Twee: ik heb nooit gezegd dat ik denk dat dat inspecties zullen zijn. Wat ik wel weet, is dat het wel iets betekent als zoiets ingevoerd wordt. Ik hoor u zeggen, minister, dat u er nog niet uit bent of het retroactief zal gebeuren. Bij elke klant die zich aandient bij zo’n dienstenchequebedrijf zal medewerker X of Y of Z van dat dienstenchequebedrijf naar die klant moeten gaan. Met verplaatsing en alles in, moet je toch elke keer rekenen op gemakkelijk vier uur: voorbereiding, ter plaatse zijn, de nodige opvolging.
We zijn hier in het parlement al een paar keer aan het spreken geweest over heel de rendabiliteit van die broze sector. We weten dat het in vele plaatsen goed gaat, dat ikzelf bijvoorbeeld, toen ik een poetshulp aantrok, dat deed via een telefonisch gesprek waarbij die persoon vrij goed kon inschatten wie ik ben en wat ik doe.
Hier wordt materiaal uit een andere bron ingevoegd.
theorem counted_l1Update (s : State) (u : SuiteId) (t : TenantId) (seg off frame : Nat) (bs : List Byte) :
    Counted s (l1Update s u t seg off frame bs) := counted_modSuite s u _ rfl

theorem counted_l1Refresh (s : State) (r : BankRef) (t : TenantId) (seg off frame : Nat) (bs : List Byte) :
    Counted s (l1Refresh s r t seg off frame bs) := by
  cases r with
  | ctx c => exact .refl s
  | bank u b => exact counted_l1Update s u t seg off frame bs

theorem counted_l1Hit (s : State) (r : BankRef) (t : TenantId) (seg line home : Nat) (bypass : Bool) :
    Counted s (l1Hit s r t seg line home bypass).2 := by
  unfold l1Hit
  cases r with
  | ctx c => exact .refl s
  | bank u b =>
    dsimp only
    split
    · exact .refl s
    · split
      · exact .refl s
      · split
        · exact .refl s
        · exact counted_chooseBelow s 2

theorem counted_l1Clear (s : State) (u : SuiteId) : Counted s (l1Clear s u) := counted_modSuite s u _ rfl

/-! ### Translation -/

/-- A tenant without its count of errors. -/
def Tenant.noErrs (x : Tenant) : Tenant := { x with replica := { x.replica with errs := 0 } }

/-- Nothing but what a translation touches lies between two states: the accessed and dirty bits in memory with the monitors that they trigger and who
wrote their words, the ports' copies, the errors corrected and counted on the way, and the counter of free choices. -/
structure Translated (s t : State) : Prop where
  rest : ∃ mem poison setters ports monitors flips memerr linklost fresh tenants,
    t = { s with fresh := fresh, tenants := tenants,
                 pkg := { s.pkg with mem := mem, poison := poison, setters := setters, ports := ports, monitors := monitors, flips := flips,
                                     memerr := memerr, linklost := linklost } }
  errs : ∀ k, (t.tenant k).noErrs = (s.tenant k).noErrs

theorem Translated.refl (s : State) : Translated s s := ⟨⟨_, _, _, _, _, _, _, _, _, _, rfl⟩, fun _ => rfl⟩

theorem Translated.trans {s t v : State} (h : Translated s t) (g : Translated t v) : Translated s v := by
  refine ⟨?_, fun k => (g.errs k).trans (h.errs k)⟩
  obtain ⟨_, _, _, _, _, _, _, _, _, _, rfl⟩ := h.rest
  obtain ⟨m, p, w, o, q, f, e, l, n, x, rfl⟩ := g.rest
  exact ⟨m, p, w, o, q, f, e, l, n, x, rfl⟩

theorem chooseBelow_translated (s : State) (n : Nat) : Translated s (chooseBelow s n).2 := ⟨⟨_, _, _, _, _, _, _, _, _, _, rfl⟩, fun _ => rfl⟩

/-- A change of the fields of the package that a translation may touch. -/
theorem modPkg_translated (s : State) (f : Package → Package)
    (h : ∃ mem poison setters ports monitors flips memerr linklost,
      f s.pkg = { s.pkg with mem := mem, poison := poison, setters := setters, ports := ports, monitors := monitors, flips := flips,
                             memerr := memerr, linklost := linklost }) : Translated s (s.modPkg f) := by
  obtain ⟨m, p, w, o, q, e, r, l, h⟩ := h
  refine ⟨⟨m, p, w, o, q, e, r, l, s.fresh, s.tenants, ?_⟩, fun _ => rfl⟩
  show { s with pkg := f s.pkg } = _
  rw [h]

theorem countErr_translated (s : State) (p : Tenant → Bool) : Translated s (countErr s p) := by
  refine ⟨⟨_, _, _, _, _, _, _, _, _, _, rfl⟩, fun k => ?_⟩
  have e : (countErr s p).tenant k = if p (s.tenant k) then
      { s.tenant k with replica := { (s.tenant k).replica with errs := satAdd32 (s.tenant k).replica.errs } } else s.tenant k := by
    unfold countErr State.tenant
    exact Vector.getElem_map ..
  rw [e]; split <;> rfl

theorem correctErrors_translated (s : State) (a n : Nat) : Translated s (correctErrors s a n) := by
  have ce : ∀ s, Translated s (countCe s) := fun s =>
    (countErr_translated s _).trans (modPkg_translated _ _ ⟨_, _, _, _, _, _, _, _, rfl⟩)
  unfold correctErrors
  dsimp only
  split
  · exact .refl s
  · have : ∀ (l : List ErrSite) (t : State), Translated t (l.foldl (fun s _ => countCe s) t) := by
      intro l
      induction l with
      | nil => exact fun t => .refl t
      | cons _ _ ih => exact fun t => (ce t).trans (ih _)
    exact (modPkg_translated s _ ⟨_, _, _, _, _, _, _, _, rfl⟩).trans (this _ _)

theorem countLost_translated (s : State) (a : Nat) : Translated s (countLost s a) := by
  unfold countLost
  split
  · exact modPkg_translated s _ ⟨_, _, _, _, _, _, _, _, rfl⟩
  · exact .refl s

theorem devFetch_translated (s : State) (a n : Nat) : Translated s (devFetch s a n).2 :=
  (correctErrors_translated s a n).trans (countLost_translated _ a)

theorem devFetch_mem (s : State) (a n : Nat) : (devFetch s a n).2.pkg.mem = s.pkg.mem :=
  (countLost_mem _ a).trans (counted_correctErrors s a n).mem

theorem triggerAll_translated : ∀ (l : List Nat) (s : State), Translated s (l.foldl triggerMonitors s)
  | [], s => .refl s
  | x :: l, s => (modPkg_translated s _ ⟨_, _, _, _, _, _, _, _, rfl⟩).trans (triggerAll_translated l (triggerMonitors s x))

theorem nameAll_translated (setter : Nat) : ∀ (l : List Nat) (s : State), Translated s (l.foldl (nameSetter setter) s)
  | [], s => .refl s
  | x :: l, s => (modPkg_translated s _ ⟨_, _, _, _, _, _, _, _, rfl⟩).trans (nameAll_translated setter l (nameSetter setter s x))

theorem devWrite_translated (s : State) (a : Nat) (bs : List Byte) : Translated s (devWrite s a bs) := by
  unfold devWrite
  dsimp only
  exact (((modPkg_translated s _ ⟨_, _, _, _, _, _, _, _, rfl⟩).trans (countLost_translated _ a)).trans (nameAll_translated _ _ _)).trans
    (triggerAll_translated _ _)

theorem getDesc_translated (s : State) (t : TenantId) (seg : Nat) : Translated s (getDesc s t seg).2 := by
  unfold getDesc
  dsimp only
  split
  · exact .refl s
  · have h : Translated s (if (cachedDescs s t seg).isEmpty then ((0 : Nat), s) else chooseBelow s ((cachedDescs s t seg).length + 1)).2 := by
      split
      · exact .refl s
      · exact chooseBelow_translated s _
    generalize (if (cachedDescs s t seg).isEmpty then ((0 : Nat), s) else chooseBelow s ((cachedDescs s t seg).length + 1)) = c at h ⊢
    split
    · exact h
    · have h2 := h.trans (devFetch_translated _ ((segTable s t).1 + 64 * seg) 64)
      split
      · exact h2
      · dsimp only
        split
        · exact h2
        · exact h2.trans (modPkg_translated _ _ ⟨_, _, _, _, _, _, _, _, rfl⟩)

theorem getPte_translated (s : State) (t : TenantId) (seg idx : Nat) (d : Desc) : Translated s (getPte s t seg idx d).2 := by
  unfold getPte
  dsimp only
  have h : Translated s (if (cachedPtes s t seg idx).isEmpty then ((0 : Nat), s) else chooseBelow s ((cachedPtes s t seg idx).length + 1)).2 := by
    split
    · exact .refl s
    · exact chooseBelow_translated s _
  generalize (if (cachedPtes s t seg idx).isEmpty then ((0 : Nat), s) else chooseBelow s ((cachedPtes s t seg idx).length + 1)) = c at h ⊢
  split
  · exact h
  · have h2 := h.trans (devFetch_translated _ (d.ttab + 8 * idx) 8)
    dsimp only
    split
    · exact h2.trans (modPkg_translated _ _ ⟨_, _, _, _, _, _, _, _, rfl⟩)
    · exact h2

theorem markPte_translated (s : State) (t : TenantId) (seg idx : Nat) (d : Desc) (e : Word) (write : Bool) :
    Translated s (markPte s t seg idx d e write) := by
  unfold markPte
  generalize (if write then (0x6000000000000000 : Word) else 0x2000000000000000) &&& ~~~e = bits
  dsimp only
  split
  · exact .refl s
  · exact ((devFetch_translated s _ 8).trans (devWrite_translated _ _ _)).trans (modPkg_translated _ _ ⟨_, _, _, _, _, _, _, _, rfl⟩)

theorem translate_translated (s : State) (t : TenantId) (seg : Nat) (d : Desc) (off : Nat) (write cross : Bool) :
    Translated s (translate s t seg d off write cross).2 := by
  unfold translate
  dsimp only
  have h := getPte_translated s t seg (off / 65536) d
  repeat' split
  all_goals first | exact .refl s | exact h | exact h.trans (markPte_translated ..)

/-- A translation keeps the canonical form. -/
theorem translate_wf (s : State) (t : TenantId) (seg : Nat) (d : Desc) (off : Nat) (write cross : Bool) (w : s.pkg.mem.wf = true) :
    (translate s t seg d off write cross).2.pkg.mem.wf = true := by
  have g : (getPte s t seg (off / 65536) d).2.pkg.mem = s.pkg.mem := by
    unfold getPte
    dsimp only
    have h : (if (cachedPtes s t seg (off / 65536)).isEmpty then ((0 : Nat), s) else
        chooseBelow s ((cachedPtes s t seg (off / 65536)).length + 1)).2.pkg = s.pkg := by split <;> rfl
    generalize (if (cachedPtes s t seg (off / 65536)).isEmpty then ((0 : Nat), s) else
        chooseBelow s ((cachedPtes s t seg (off / 65536)).length + 1)) = c at h ⊢
    have h2 := fun a n => (devFetch_mem c.2 a n).trans (congrArg Package.mem h)
    split
    · rw [h]
    · dsimp only
      split
      · exact (h2 (d.ttab + 8 * (off / 65536)) 8 :)
      · exact h2 _ _
  have m : ∀ (x : State) (e : Word), x.pkg.mem.wf = true → (markPte x t seg (off / 65536) d e write).pkg.mem.wf = true := fun x e hx => by
    unfold markPte
    generalize (if write then (0x6000000000000000 : Word) else 0x2000000000000000) &&& ~~~e = bits
    dsimp only
    split
    · exact hx
    · exact devWrite_wf _ _ _ (by rw [devFetch_mem]; exact hx)
  unfold translate
  dsimp only
  repeat' split
  all_goals first | exact w | (rw [g]; exact w) | exact m _ _ (by rw [g]; exact w)

/-! ### Finishing a queue entry -/

/-- An entry that has performed leaves its queues, its results land at the end of the cycle and its done semaphore counts; nothing else of its bank
changes but what its departure ends (ALIGN markers, a FENCE), and beyond the bank only L1 lines can go, where a FENCE ends. -/
theorem finishEntry_keeps (s : State) (r : BankRef) (e : QEntry) (res : List Result) :
    let t := finishEntry s r e res
    (t.bank r).lq = eraseEntry (s.bank r).lq e.seq ∧ (t.bank r).sq = eraseEntry (s.bank r).sq e.seq ∧
    (t.bank r).fly = (s.bank r).fly ++ [⟨.a, 0, res, 0, e.born, true⟩] ∧ doneIn s t r .a e.dn ∧
    (t.bank r).a = (s.bank r).a ∧ (t.bank r).e = (s.bank r).e ∧ t.rooms = s.rooms ∧ t.pkg = s.pkg ∧ ∀ u, (t.suite u).ls = (s.suite u).ls := by
  have sf : ∀ (x : State), ∃ f, (settleFence x r).bank r = { x.bank r with fence := f } ∧ (settleFence x r).rooms = x.rooms ∧
      (settleFence x r).pkg = x.pkg ∧ ∀ u, ((settleFence x r).suite u).ls = (x.suite u).ls := by
    intro x
    have hm : ((x.modBank r fun b => { b with fence := none }).bank r) = { x.bank r with fence := none } := by simp
    have hl : ∀ u, ((x.modBank r fun b => { b with fence := none }).suite u).ls = (x.suite u).ls := fun u => Suite.kept_ls (State.suite_setBank_kept ..)
    have hc : ∀ u, ∃ f, ((l1Clear (x.modBank r fun b => { b with fence := none }) u).bank r) = { x.bank r with fence := f } ∧
        (l1Clear (x.modBank r fun b => { b with fence := none }) u).rooms = x.rooms ∧
        (l1Clear (x.modBank r fun b => { b with fence := none }) u).pkg = x.pkg ∧
        ∀ v, ((l1Clear (x.modBank r fun b => { b with fence := none }) u).suite v).ls = (x.suite v).ls := fun u => by
      have c := counted_l1Clear (x.modBank r fun b => { b with fence := none }) u
      refine ⟨none, (c.bank r).trans hm, c.rooms.trans (by simp), by simp [l1Clear], fun v => (c.ls v).trans (hl v)⟩
    unfold settleFence
    split
    · exact ⟨(x.bank r).fence, rfl, rfl, rfl, fun _ => rfl⟩
    · split
      · exact ⟨(x.bank r).fence, rfl, rfl, rfl, fun _ => rfl⟩
      · split
        · split
          · exact hc _
          · exact ⟨none, hm, by simp, by simp, hl⟩
        · exact ⟨none, hm, by simp, by simp, hl⟩
  unfold finishEntry
  dsimp only
  generalize hx : dropEntry s r e.seq = x
  unfold dropEntry at hx
  dsimp only at hx
  obtain ⟨f, h1, h2, h3, h4⟩ := sf (s.modBank r fun b => { b with
    lq := eraseEntry b.lq e.seq, sq := eraseEntry b.sq e.seq,
    aligns := b.aligns.filter fun q => earlierPending { b with lq := eraseEntry b.lq e.seq, sq := eraseEntry b.sq e.seq } q ||
      b.replay.any fun e => decide (e.seq < q) })
  have hx' : x = settleFence (s.modBank r fun b => { b with
    lq := eraseEntry b.lq e.seq, sq := eraseEntry b.sq e.seq,
    aligns := b.aligns.filter fun q => earlierPending { b with lq := eraseEntry b.lq e.seq, sq := eraseEntry b.sq e.seq } q ||
      b.replay.any fun e => decide (e.seq < q) }) r := hx.symm
  rw [← hx'] at h1 h2 h3 h4
  simp only [State.bank_modBank_same] at h1
  obtain ⟨k1, k2, -, -, -, -, k3, k4⟩ := doneFor_keeps (landLater x r .a res e.born) r .a e.dn
  have kd := doneFor_done (landLater x r .a res e.born) r .a e.dn
  have bl : (landLater x r .a res e.born).bank r = { x.bank r with fly := (x.bank r).fly ++ [⟨.a, 0, res, 0, e.born, true⟩] } := by simp [landLater]
  refine ⟨?_, ?_, ?_, fun n => (kd n).trans ?_, ?_, ?_, ?_, ?_, fun u => ?_⟩
  · rw [k4, bl, h1]
  · rw [k4, bl, h1]
  · rw [k4, bl, h1]
  · simp only [bl, h1, Bank.stream]
  · rw [k4, bl, h1]
  · rw [k4, bl, h1]
  · exact k2.trans ((by simp [landLater] : (landLater x r .a res e.born).rooms = x.rooms).trans (h2.trans (by simp)))
  · exact k1.trans ((by simp [landLater] : (landLater x r .a res e.born).pkg = x.pkg).trans (h3.trans (by simp)))
  · have a1 := congrArg Suite.ls (k3 u)
    have a2 : ((landLater x r .a res e.born).suite u).ls = (x.suite u).ls := Suite.kept_ls (State.suite_setBank_kept ..)
    exact (show ((doneFor (landLater x r .a res e.born) r .a e.dn).suite u).ls = _ from a1).trans
      (a2.trans ((h4 u).trans (Suite.kept_ls (State.suite_setBank_kept ..))))

end Sys2Proof.Machine
end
En ik ben er zeker van dat de poetshulp die bij mij kwam mondig genoeg was – die was eigenlijk zeer mondig – opdat ik snel gesignaleerd zou worden als ik me misdroeg.
Ik weet niet of we hier de juiste maatregel nemen. Ik wil vooral vermijden dat we hier blind meegaan in een idee dat we het allemaal eens gaan oplossen, maar waarbij we eigenlijk de problemen nog groter maken. Maar ik ben blij, minister, dat u instemt met het feit dat we eerst zullen luisteren naar de betrokken spelers om te kijken of dit verhaal wel ons doel zal halen.
We hebben toch weer geleerd dat iemand in staat was om in te schatten wie Axel Ronse juist is, en wat hij juist doet. Het is iets dat we ons al vele jaren afvragen, maar het kan dus. (Gelach)
De vragen om uitleg zijn afgehandeld.